ARF modulates expression of pro- and antiapoptotic Bcl-2 family proteins. The cells were infected with retroviruses produced by a vector alone (mock) or a vector encoding p19ARF (ARF). Serum starvation was performed as described under "Materials and Methods," and cells were collected at the indicated time points after serum starvation. A, 30 µg of protein were subjected to SDS-PAGE analysis, and signals for specific proteins were detected by direct immunoblotting using antibodies to Bax, Bim, Bcl-2, p53, p21Cip1/Waf1, ARF, and {beta}-tubulin as indicated to the left. Results were representative of three independent experiments. Bim EL (extra long), Bim L (long), and Bim S (short) are alternative splicing products coded by the Bim gene (43). B, 8 h after starvation, collected cells were fractioned as described under "Materials and Methods." 30-µg fractions (Total, total cell lysates; Pellet, debris/nuclei; LM, light membrane fraction; HM, heavy membrane fraction; Cytosol, cytosol fraction) were analyzed by Western blot with anti-Bim antibody, anti-Bax antibody, anti-Bcl-2 antibody, anti-{beta}-tubulin antibody, anti-mitochondrial trifunctional protein complex serum, and Anti-p19ARF antibody. TriE L, a large subunit of mitochondrial trifunctional protein (19).

 

To further characterize the expression of Bcl-2 family proteins in p53 wild-type, ARF/p16-null cells undergoing apoptosis, cell fractionation experiments were performed 8 h after serum starvation (Fig. 2B). Bcl-2 and Bim (Bim EL and L) were detected in the heavy membrane fraction (HM), but not in the cytosol fraction (Fig. 2B), which is consistent with previous reports (27). In total cell lysate (Total), Bcl-2 amounts were slightly lower, whereas Bax amounts had not changed noticeably (ARF, 8h). Bim amounts were higher in ARF-expressing cells. In the heavy membrane fraction, ARF decreased the amounts of Bcl-2 and greatly increased Bim (Bim EL and L) amounts 8 h after serum starvation. Bim S was hardly detectable in these experiments. These results indicate that ARF regulates the accumulation of some Bcl-2 family proteins in mitochondrial fractions in the absence of growth factors. Previous reports demonstrate the redistribution of Bax from the cytosol to mitochondria after induction of apoptosis (28). In this experiment, ARF also increased the amount of Bax in mitochondrial fractions before and after serum starvation, but a decrease of Bax in the cytosol was not noticeably observed after serum starvation in ARF-expressing cells. Taken together, these results suggest that Bax accumulation in mitochondrial fractions is caused by Bax up-regulation by ARF and is not the outcome of redistribution from the cytosol. Protein loading was confirmed by {beta}-tubulin and the large subunit of the mitochondrial fatty acid {beta}-oxidation multienzyme complex, which was purified from the mitochondrial heavy membrane fraction (19). ARF was detected only in the Total and Pellet fractions, consistent with previous reports (9, 13), indicating that modulation of Bcl-2 family proteins seems not to be a result of direct protein interaction.

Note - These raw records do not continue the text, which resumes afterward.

-- ==== Sys2Proof/Machine/PortRequests.lean ====
section
/-! DEFINITION. The requests that act on the whole part: SET CLASS, SET OWN, READ STATUS, SET CLOCK and READ CLOCK; and
the selections that are no request: a read frame and a bad frame (R158, R170, R176, R177, R180, R181, R183). -/

namespace Sys2Proof.Machine

/-! ## SET CLASS (R158) -/

/-- A row of the class table, written. -/
def writeClass (p : Fin 8) (r : ClassRow) (s : State) : State := { s with classes := s.classes.set p.val r }

/-- The row of a precedence as an answer carries it (Table 11-3). -/
def ClassRow.bytes (p : Fin 8) (r : ClassRow) : List Byte := [be8 p.val, be8 r.retryLimit, be8 r.baseWait]

/-- SET CLASS (R158, R180). -/
def setClass (precedence retryLimit baseWait : Byte) (s : State) : State :=
  match parsePrec precedence with
  | none => s.answer .badValue []
  | some p =>
    let r := clampClass retryLimit.toNat baseWait.toNat
    considerAll ((writeClass p r s).answer .done (r.bytes p))

/-- SET CLASS (R158). -/
def execSetClass (precedence retryLimit baseWait : Byte) (s : State) : StepOutcome :=
  .next (takeRequest (setClass precedence retryLimit baseWait) s)

/-! ## SET OWN (R60, R181) -/

/-- Whether SET OWN gives the field of a bit of its mask (section 11.2). -/
def givesField (p : OwnBlock) (bit : Nat) : Bool := p.mask.getLsbD bit

/-- A field that SET OWN gives, through its check, or the value that stands (R181). -/
def givenField {α : Type} (p : OwnBlock) (bit : Nat) (given : Option α) (old : α) : Option α :=
  if givesField p bit then given else some old

/-- The own call that SET OWN gives: eight spaces for the empty call, else a valid call that no record holds (R181,
checks 1 and 2). -/
def State.givenCall (s : State) (f : CallField) : Option Call :=
  if isBlank f then some [] else (portCall f).filter fun call => (s.findStation call).isNone

/-- The default route that SET OWN gives: absent, or an occupied index (R181, check 3). -/
def State.givenRoute (s : State) (b : Byte) : Option (Option Index) :=
  if b = 0xFF then some none else ((parseIndex b).filter fun i => (s.station i).isSome).map some

/-- A tuning field of SET OWN, given or unchanged (R181). -/
def tunedField {α : Type} (p : OwnBlock) (bit : Nat) (given old : α) : α := if givesField p bit then given else old

/-- The own-station record that SET OWN writes, `none` where an identity field or a mode is outside its values (R181,
checks 1 to 4; Tables 4-2 and 4-3 for the clamps). -/
def State.givenOwn (s : State) (p : OwnBlock) : Option OwnStation :=
  let o := s.own
  (givenField p 0 (s.givenCall p.call) o.call).bind fun call =>
  (givenField p 1 (s.givenRoute p.defaultRoute) o.defaultRoute).bind fun route =>
  (givenField p 8 (parseMark p.reholdMode) o.reholdMode).bind fun rehold =>
  (givenField p 9 (parseMark p.releaseMode) o.releaseMode).map fun release =>
  OwnStation.clampThresholds {
    call := call
    defaultRoute := route
    enterEntries := tunedField p 2 p.enterEntries.toNat o.enterEntries
    enterBlocks := tunedField p 3 p.enterBlocks.toNat o.enterBlocks
    leaveEntries := tunedField p 4 p.leaveEntries.toNat o.leaveEntries
    leaveBlocks := tunedField p 5 p.leaveBlocks.toNat o.leaveBlocks
    holdTime := tunedField p 6 (max 1 p.holdTime.toNat) o.holdTime
    holdCutoff := tunedField p 7 (clampSeven p.holdCutoff) o.holdCutoff
    reholdMode := rehold
    releaseMode := release
    reholdLead := tunedField p 10 (max 1 p.reholdLead.toNat) o.reholdLead
    fullBackoff := tunedField p 11 (max 1 p.fullBackoff.toNat) o.fullBackoff }

/-- The own-station record, written. -/
def writeOwn (o : OwnStation) (s : State) : State := { s with own := o }

/-- A sweep, when the default route differs from the one it replaced (R60). -/
def sweepIfRouted (old : Option Index) (s : State) : State := if s.own.defaultRoute = old then s else sweep s

/-- SET OWN (R181): the checks, the record written whole, the test of congestion, the sweep, the answer. -/
def setOwn (p : OwnBlock) (s : State) : State :=
  match s.givenOwn p with
  | none => s.answer .badValue []
  | some o =>
    if o.call ≠ s.own.call ∧ s.anyEnabled then s.answer .wrongState []
    else considerAll ((sweepIfRouted s.own.defaultRoute (testCongestion (writeOwn o s))).answer .done o.bytes)

/-- SET OWN (R181). -/
def execSetOwn (p : OwnBlock) (s : State) : StepOutcome := .next (takeRequest (setOwn p) s)

/-! ## READ STATUS, the clock -/

/-- READ STATUS: the record composed, the flags that it reports cleared, in one act (R183). -/
def readStatus (s : State) : State := s.clearFlags.answer .done s.statusRecord

/-- READ STATUS (R183). -/
def execReadStatus (s : State) : StepOutcome := .next (takeRequest readStatus s)

/-- An accepted SET CLOCK: window events of an earlier clock second come first (note 2); the clock is set, the events
that it gives are applied, and every engine considers (R170). -/
def writeSecond (second : Nat) (s : State) : State :=
  let s1 := forChans settleWindow s
  let act := fun c s => match s1.windowChange second 0 c with
    | some e => applyWindow e c s
    | none => s
  considerAll ((forChans act (writeClock second 0 s1)).answer .done [])

/-- SET CLOCK (R170). -/
def setClock (second : Quad) (s : State) : State :=
  if 86399 < second.toNat then s.answer .badValue [] else writeSecond second.toNat s

/-- SET CLOCK (R170). -/
def execSetClock (second : Quad) (s : State) : StepOutcome := .next (takeRequest (setClock second) s)

/-- READ CLOCK (R170). -/
def execReadClock (s : State) : StepOutcome := .next (takeRequest (fun s => s.answer .done s.clockRecord) s)

/-! ## Selections that are no request -/

/-- A read frame changes nothing; what a selection drives on SPDO is `State.drives` (R175, R177). -/
def execReadFrame (s : State) : StepOutcome := .next s

/-- A bad frame replaces the response buffer and does nothing else; it is no request taken (R176). -/
def execBadFrame (s : State) : StepOutcome := .next (s.answer .badFrame [])

end Sys2Proof.Machine
end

Antiapoptotic Bcl-2 Family Proteins Abrogate ARF Cytotoxicity—Next, we confirmed the modulating role of proapoptotic and antiapoptotic Bcl-2 family proteins in mitochondrial fractions of ARF-expressing cells. Co-infection experiments established that antiapoptotic Bcl-2 and Bcl-xL could block apoptosis induced by ARF in ARF/p16-null cells (Fig. 3). The loss of DNA content, a well-known marker of apoptosis, was measured by flow cytometry using propidium iodide staining. Fig. 3 shows the original fluorescence results obtained from representative experiments. Co-infection with Bcl-2 or Bcl-xL viruses effectively diminished the apoptotic fraction in ARF-expressing cells (Fig. 3A).

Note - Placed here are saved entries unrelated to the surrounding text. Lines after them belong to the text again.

/-- Section 11.3, R188: the readout records have the lengths that their tables give, whatever the state, and Tables 11-4 to
11-7 say what stands at each offset of them: a field that is absent reads FFh, FFFFh, eight spaces or 0. R188, R187, Table
11-2: the codes of states, roles, outcomes, verdicts, reach and congestion states, claimants and results, and how a call, an
index that may be absent and a number are carried. R187, Table 11-3: the settings block and the own-station
record as SET OWN answers it, field by field. R23: the held indication, no for an entry that is not READY or has no next hop.
R162, R174: what a window is reported as. (The model's reading:
the to-call of an own HOLD's slot is all stations, and an empty slot reads FFh in the byte that verdict and cutoff share,
note 9; the outcome of a SPENT entry reads FFh, note 10.) -/
def Obligations.RecordLengths : Prop :=
  ([EntryState.free, .spent, .receiving, .ready, .engaged, .retryWait, .sent, .refused, .failed, .cancelled,
      .arrived].map (·.code) = [0, 1, 2, 3, 4, 5, 6, 7, 8, 9, 10] ∧
    [Role.originated, .localDelivery, .relay].map (·.code) = [0, 1, 2] ∧
    [LastOutcome.none, .confirmed, .confirmedDuplicate, .confirmedLate, .noroute, .full, .noReceipt, .withdrawn, .aborted,
      .oversize].map (·.code) = [0, 1, 2, 3, 4, 5, 6, 7, 8, 9] ∧
    [Verdict.accept, .duplicate, .noroute, .full].map (·.code) = [0, 1, 2, 3] ∧
    [Reach.heard, .unheard].map (·.code) = [0, 1] ∧ [Congestion.normal, .congested].map (·.code) = [0, 1] ∧
    [Claimant.control, .beacon, .traffic].map (·.code) = [1, 2, 3] ∧
    [Result.done, .full, .noEntry, .wrongState, .badValue, .inUse, .badFrame, .nothing].map (·.code) =
      [0, 1, 2, 3, 4, 5, 6, 7] ∧
    (∀ c : Call, c.length ≤ 8 → padCall c = c ++ List.replicate (8 - c.length) 0x20) ∧
    allStationsField = 0x2A :: List.replicate 7 0x20 ∧
    (∀ (n : Nat) (i : Fin n), optByte (some i) = BitVec.ofNat 8 i.val ∧ optByte (none : Option (Fin n)) = 0xFF) ∧
    ∀ q : Quad, quadBytes q = be32 q.toNat) ∧
  (∀ g : Settings, g.bytes = be16 g.divisor ++
      [match g.parity with | .none => 0 | .even => 1 | .odd => 2, if g.twoStops then 2 else 1,
        match g.source with | .cd => 0 | .activity => 1 | .either => 2,
        match g.polarity with | .activeHigh => 0 | .activeLow => 1,
        BitVec.ofNat 8 g.jamLimit, BitVec.ofNat 8 g.keyUpField, BitVec.ofNat 8 g.turnField, BitVec.ofNat 8 g.slotField,
        BitVec.ofNat 8 g.stagger, BitVec.ofNat 8 g.retryBase] ++
      be16 g.beaconInterval ++ be32 g.period ++ be32 g.offset ++ be32 g.length) ∧
  (∀ o : OwnStation, o.call.length ≤ 8 → o.bytes = o.call ++ List.replicate (8 - o.call.length) 0x20 ++
      [match o.defaultRoute with | none => 0xFF | some i => BitVec.ofNat 8 i.val, BitVec.ofNat 8 o.enterEntries] ++
      be16 o.enterBlocks ++ be16 o.leaveEntries ++ be16 o.leaveBlocks ++ be16 o.holdTime ++
      [BitVec.ofNat 8 o.holdCutoff.val, if o.reholdMode then 1 else 0, if o.releaseMode then 1 else 0,
        BitVec.ofNat 8 o.reholdLead] ++ be16 o.fullBackoff) ∧
  (∀ (g : Settings) (n m : Nat),
      let e := (n + g.period - g.offset) % g.period
      (g.period = 0 → g.window n m = .none) ∧
      (g.offset < g.period → e < g.length → g.window n m = .opened (g.length * 1000 - (e * 1000 + m))) ∧
      (g.offset < g.period → g.length ≤ e → g.window n m = .closed (g.period - e))) ∧
  (∀ (s : State) (h : Handle) (i : Index) (st : Station) (c : Chan),
    (s.entryRecord h).length = 63 ∧ (s.summary h).length = 24 ∧ (s.stationRecord i st).length = 30 ∧
      (s.channelRecord c).length = 119 ∧ s.statusRecord.length = 10 ∧ s.clockRecord.length = 10 ∧
      s.own.bytes.length = 24 ∧ (s.chan c).settings.bytes.length = 26) ∧
  (∀ (s : State) (h : Handle), (∀ c, (s.entry h).destination.length ≤ 8 ∧ (s.entry h).key.call.length ≤ 8 ∧
        ((s.entry h).lastHop = some c ∨ (s.entry h).receivedFrom = some c → c.length ≤ 8)) →
      let e := s.entry h
      let at_ := fun o n => ((s.entryRecord h).drop o).take n
      let call := fun c : Call => c ++ List.replicate (8 - c.length) 0x20
      let yes := fun b : Bool => if b then [(1 : Byte)] else [0]
      at_ 0 1 = [BitVec.ofNat 8 h.val] ∧ at_ 1 1 = [e.state.code] ∧ at_ 2 1 = [e.role.code] ∧
        at_ 3 1 = [BitVec.ofNat 8 e.precedence.val] ∧ at_ 4 8 = call e.key.call ∧ at_ 12 2 = be16 e.key.serial ∧
        at_ 14 8 = call e.destination ∧ at_ 22 4 = quadBytes e.accession ∧ at_ 26 4 = be32 e.filedTime ∧
        at_ 30 2 = be16 e.textLength ∧ at_ 32 8 = call (e.receivedFrom.getD []) ∧
        (e.nextHop = none → at_ 40 1 = [0xFF]) ∧ (∀ i, e.nextHop = some i → at_ 40 1 = [BitVec.ofNat 8 i.val]) ∧
        (e.state = .engaged → at_ 41 1 = [optByte (s.engineOf h)]) ∧
        (e.state ≠ .engaged → at_ 41 1 = [optByte (e.nextHop.bind s.hopChannel)]) ∧
        at_ 42 8 = call (e.lastHop.getD []) ∧ at_ 50 1 = [BitVec.ofNat 8 e.attemptCount] ∧
        (e.notBefore = none → at_ 51 8 = [0, 0, 0, 0, 0, 0, 0, 0]) ∧
        (∀ q, e.notBefore = some q → at_ 51 8 = quadBytes q ++ quadBytes (q - s.time.counter)) ∧
        at_ 59 1 = [if e.state = .spent then 0xFF else e.lastOutcome.code] ∧
        at_ 60 1 = yes (e.cancelPending == some true) ∧ at_ 61 1 = yes e.changed ∧
        (∀ c : Chan, (∀ d, (s.chan d).engine.entry? = some h ↔ d = c) → s.engineOf h = some c) ∧
        (∀ i st, e.nextHop = some i → s.station i = some st → e.nextHop.bind s.hopChannel = some st.channel) ∧
        (e.state ≠ .ready → at_ 62 1 = [0]) ∧ (e.nextHop = none → at_ 62 1 = [0]) ∧
        (∀ i, e.nextHop = some i → s.station i = none → at_ 62 1 = [0]) ∧
        (∀ i st, e.state = .ready → e.nextHop = some i → s.station i = some st →
          at_ 62 1 = yes (s.covered st.channel e))) ∧
  (∀ (s : State) (i : Index) (st : Station), st.call.length ≤ 8 →
      let at_ := fun o n => ((s.stationRecord i st).drop o).take n
      let yes := fun b : Bool => if b then (1 : Byte) else 0
      let limit := fun n => if st.interval = 0 then [(0xFF : Byte), 0xFF] else be16 n
      at_ 0 1 = [BitVec.ofNat 8 i.val] ∧ at_ 1 8 = st.call ++ List.replicate (8 - st.call.length) 0x20 ∧
        at_ 9 1 = [BitVec.ofNat 8 st.channel.val] ∧
        at_ 10 2 = (match st.kind with | .direct => [0, 0xFF] | .via r => [1, BitVec.ofNat 8 r.val]) ∧
        at_ 12 2 = [optByte st.fallback, yes st.netControl] ∧ at_ 14 2 = be16 st.interval ∧
        at_ 16 3 = [BitVec.ofNat 8 st.sensitivity.val, yes st.forcedUnheard,
          match st.reach with | .heard => 0 | .unheard => 1] ∧
        at_ 19 2 = be16 st.heardAge ∧ at_ 21 1 = [BitVec.ofNat 8 st.confirmCount] ∧ at_ 22 2 = be16 st.holdRemaining ∧
        at_ 24 2 = [BitVec.ofNat 8 st.holdCutoff.val, yes (s.usable st)] ∧ at_ 26 4 = limit st.enterLimit ++ limit st.leaveLimit) ∧
  (∀ (s : State) (c : Chan),
      let x := s.chan c
      let g := x.settings
      let at_ := fun o n => ((s.channelRecord c).drop o).take n
      let yes := fun b : Bool => if b then (1 : Byte) else 0
      at_ 0 26 = g.bytes ∧ at_ 26 5 = [yes x.enabled, yes (x.enabled && x.cdActive), yes x.busy,
          yes x.transmitter.keyed, yes x.jammed] ∧
        at_ 31 4 = be16 x.clearTime ++ be16 x.busyLength ∧ at_ 35 1 = [BitVec.ofNat 8 g.bitsPerChar] ∧
        at_ 36 4 = be16 g.gapLimit ++ be16 g.receiptTimeout ∧
        at_ 40 3 = be16 x.silenceRemaining ++ [BitVec.ofNat 8 x.silenceCutoff.val] ∧
        (x.rehold = none → at_ 43 2 = [0xFF, 0xFF]) ∧ (∀ n, x.rehold = some n → at_ 43 2 = be16 n) ∧
        (x.owed = some .hold → at_ 45 1 = [2]) ∧ (x.owed = some .release → at_ 45 1 = [3]) ∧
        (x.owed = none → at_ 45 1 = if ∃ f ∈ x.control, f.isOwn = true then [1] else [0]) ∧
        at_ 46 1 = [match x.receiver.phase with | .hunt => 0 | .head => 1 | .body => 2 | .tail => 3] ∧
        (x.receiver.reservation = none → at_ 47 2 = [0xFF, 0xFF]) ∧
        (∀ h, x.receiver.reservation = some h → at_ 47 2 = [0, BitVec.ofNat 8 h.val]) ∧
        at_ 49 1 = [BitVec.ofNat 8 x.control.length] ∧
        (∀ n f, n < 4 → x.control[n]? = some f → at_ (50 + 12 * n) 12 = match f with
          | .receipt to_ _ v => [1] ++ padCall to_ ++ [v.code, 0, 0]
          | .ownHold t q => [if t = 0 then 3 else 2] ++ allStationsField ++ [BitVec.ofNat 8 q.val] ++ be16 t) ∧
        (∀ n, n < 4 → x.control[n]? = none →
          at_ (50 + 12 * n) 12 = [0] ++ List.replicate 8 0x20 ++ [0xFF, 0, 0]) ∧
        at_ 98 2 = (match x.transmitter with
          | .idle => [0, 0]
          | .clearing k _ => [1, k.code]
          | .keying w _ => [2, w.claimant.code]
          | .sending w _ _ => [3, w.claimant.code]
          | .brk _ _ _ _ => [4, 0]) ∧
        (x.beacon = .off → at_ 100 5 = [0, 0, 0, 0, 0]) ∧ (x.beacon = .due → at_ 100 5 = [2, 0, 0, 0, 0]) ∧
        (∀ b, x.beacon = .counting b →
          at_ 100 5 = [1] ++ be32 (g.beaconInterval * 1000 - (s.time.counter - b).toNat)) ∧
        (x.beacon = .onAir → at_ 101 4 = [0, 0, 0, 0]) ∧
        at_ 105 8 = (match x.engine with
          | .idle => [0, 0xFF, 0xFF, 0, 0, 0xFF, 0, 0]
          | .staged h w _ => [1, 0, BitVec.ofNat 8 h.val] ++ be16 w ++ [0xFF, 0, 0]
          | .sending h r => [2, 0, BitVec.ofNat 8 h.val, 0, 0] ++ [match r with | none => 0xFF | some v => v.code] ++ [0, 0]
          | .awaiting h n => [3, 0, BitVec.ofNat 8 h.val, 0, 0, 0xFF] ++ be16 n) ∧
        at_ 113 1 = [yes x.abortPause] ∧
        at_ 114 5 = (match s.window c with
          | .none => [0, 0, 0, 0, 0] | .closed n => [1] ++ be32 n | .opened n => [2] ++ be32 n)) ∧
  (∀ s : State,
      let at_ := fun o n => (s.statusRecord.drop o).take n
      let bit := fun (b : Bool) (v : Nat) => if b then v else 0
      let bits := fun p : Chan → Bool => bit (p 0) 1 + bit (p 1) 2 + bit (p 2) 4 + bit (p 3) 8
      at_ 0 1 = [match s.congestion with | .normal => 0 | .congested => 1] ∧ at_ 1 2 = be16 s.freeEntries ∧
        at_ 3 2 = be16 s.freeBlocks ∧
        at_ 5 1 = [BitVec.ofNat 8 (bit s.congestionChanged 1 + bit s.reachChanged 2 + 4 * bits fun c => (s.chan c).jamChanged)] ∧
        at_ 6 1 = [if s.changedPending then 1 else 0] ∧ at_ 7 1 = [BitVec.ofNat 8 (bits fun c => (s.chan c).enabled)] ∧
        at_ 8 1 = [BitVec.ofNat 8 (bits fun c => (s.chan c).jammed)] ∧ at_ 9 1 = [if s.own.call = [] then 0 else 1]) ∧
  (∀ w n, w < 65536 → be16 w = [BitVec.ofNat 8 (w / 256), BitVec.ofNat 8 (w % 256)] ∧ (n < 4294967296 →
      be32 n = [BitVec.ofNat 8 (n / 16777216), BitVec.ofNat 8 (n / 65536), BitVec.ofNat 8 (n / 256), BitVec.ofNat 8 n]))
end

Inhibition of ARF-induced apoptosis by antiapoptotic Bcl-2 family molecules was further analyzed in Fig. 3B. The percentage of cells displaying apoptotic nuclei was significantly decreased by Bcl-2 or Bcl-xL virus infection in ARF virus-infected cells (ARF, 27 ± 3%; ARF/Bcl-2, 7 ± 3%; ARF/Bcl-xL, 7 ± 1%).

ARF Overexpression Induces Mitochondrial Dysfunction— The fact that ARF expression modulated Bcl-2 family protein amounts in mitochondrial fractions and induced apoptosis prompted us to investigate cytochrome c release from mitochondria and mitochondrial membrane potential. In order to detect whether cytochrome c release is involved in ARF-induced apoptosis, we examined its distribution in ARF-expressing cells 8 h after serum starvation by cell fractionation experiments. Cellular fractions, including cytosol fraction, light membrane fraction, and total cell lysate proteins, were prepared, and cytochrome c protein was detected by immunoblotting (Fig. 4A). Cytochrome c was not released from mitochondria in noninfected and mock-infected cells after serum starvation. However, a significant amount of cytochrome c was detected in the cytosol fraction of ARF-infected cells (Fig. 4A, lane 9). Although cytochrome c was slightly induced by ARF in these cells (Fig. 4A, lane 15), this release was not nonspecific because TriE L and ARF were undetectable in the cytosol (Fig. 4A, lane 9).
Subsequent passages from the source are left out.